You would think it would make a great site. Guess the bankers didn't want to hassle with communications tenants.

There are amateur radio repeaters at the top of the tower, however they are under the copper roof rather than on the spire supposedly because building management didn't want it to look like all the other tallest structures in a given area.

This less-than-optimal placement has caused significant issues for the HAM operators using that site.
 
Yesterday the FCC approved Cox's application to move WSBB-FM 95.5 to the WSB-FM site.
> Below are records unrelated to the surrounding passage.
-- ==== Sys2Proof/Machine/ExecPart.lean ====
section
/-! DEFINITION. Meanings of the part-level commands: hardware reset, the Control Line, and the requests that concern the
whole part or the notices. -/

namespace Sys2Proof.Machine

/-- What a command answers. -/
abbrev Out := Host.Outcome State Fault Refusal

/-! ## How a command ends -/

/-- A request that hands nothing on and raises nothing is taken: its owning block has formed the reply (R186). -/
def taken (x : State × Reply) : Out := .next (x.1.reply x.2)

/-- A request that may announce a source is taken: a free transmitter is served (R188). -/
def takenServed (x : State × Reply) : Out := .next (x.1.reply x.2).close

/-- A request that may hand work to other blocks is taken: the hand-offs are followed to their end. -/
def takenSettled (x : State × Reply) : Out := .next (x.1.reply x.2).finish

/-! ## Part level (R183, R193) -/

/-- The line speed of the RATE pins, numbered as in R183. -/
def rateOf (rate1 rate0 : Bool) : Fin 4 :=
  match rate1, rate0 with
  | false, false => 0
  | false, true => 1
  | true, false => 2
  | true, true => 3

/-- HARDWARE_RESET (R193): every block takes its reset values and the RATE pins are sampled; the levels of the press
inputs are driven from outside and stand as they are. -/
def execHardwareReset (rate1 rate0 : Bool) (s : State) : Out :=
  .next (State.afterReset (rateOf rate1 rate0) s.pins s.pending)

/-! ## Control Line (R185, R186, R188) -/

/-- FRAME_COMPLETE (R185). -/
def execFrameComplete (frame : ClFrame) (s : State) : Out := .next (s.frameComplete frame)

/-- RX_GAP_TIMEOUT (R185). -/
def execRxGapTimeout (s : State) : Out := .next s.dropPartial

/-- REQUEST_TAKE (R186, R187). -/
def execRequestTake (s : State) : Out := .next s.requestTake

/-- TRANSMIT_DONE (R188). -/
def execTransmitDone (s : State) : Out := .next s.transmitDone

/-- RX_BYTE (R185). -/
def execRxByte (byte : Byte) (s : State) : Out := .next (s.rxByte byte)

/-- RX_FRAMING_ERROR (R185): the byte and the partial frame are discarded. -/
def execRxFramingError (s : State) : Out := .next s.dropPartial

/-! ## Part-level requests and notices -/

/-- IDENTIFY (R190). -/
def execIdentify (s : State) : Out := taken (reqIdentify s)

/-- TIME_SET (R191). -/
def execTimeSet (time : Nat) (s : State) : Out := taken (reqTimeSet time s)

/-- RESET_MOTION (R192). -/
def execResetMotion (scope : Nat) (s : State) : Out := takenSettled (reqReset scope s)

/-- ATTENTION (R178). -/
def execAttention (s : State) : Out := taken (reqAttention s)

/-- NOTICE_MASK (R180). -/
def execNoticeMask (masks : List (Nat × Nat)) (enable : Option (Option Bool)) (s : State) : Out := takenServed (reqNoticeMask masks enable s)

end Sys2Proof.Machine
end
It will operate with 100KW with a directional null toward Rome GA area to protect 95.7 licensed to Trion, GA and a very slight null off to the southwest to protect 95.3 at West Point, GA. A station at Anniston, AL on 95.5 will be moving to 95.3 to accommodate WSBB-FM. The application was filed in 2006 but had been on hold at the FCC until the FCC recently did away with the cross-ownership newspaper-radio-TV policy which prevented any radio stations owned by Cox, other than WSB-FM and WSB(AM), which were grandfathered, to provide 100% coverage of the city of Atlanta, where the Atlanta Journal Constitution is published. Moving WSBB-FM transmitter to midtown Atlanta will now give News Talk WSB full market FM primary coverage. This will be the second transmitter site move for one of Cox's FM stations. Just recently, WALR recently moved to a shorter tower at the Douglas/Carroll County line to maintain its 100KW power.

At lunchtime, I was driving in the Lilburn/Lawrenceville area. The WALR signal is certainly quite listenable on a car radio, but it has some holes around there.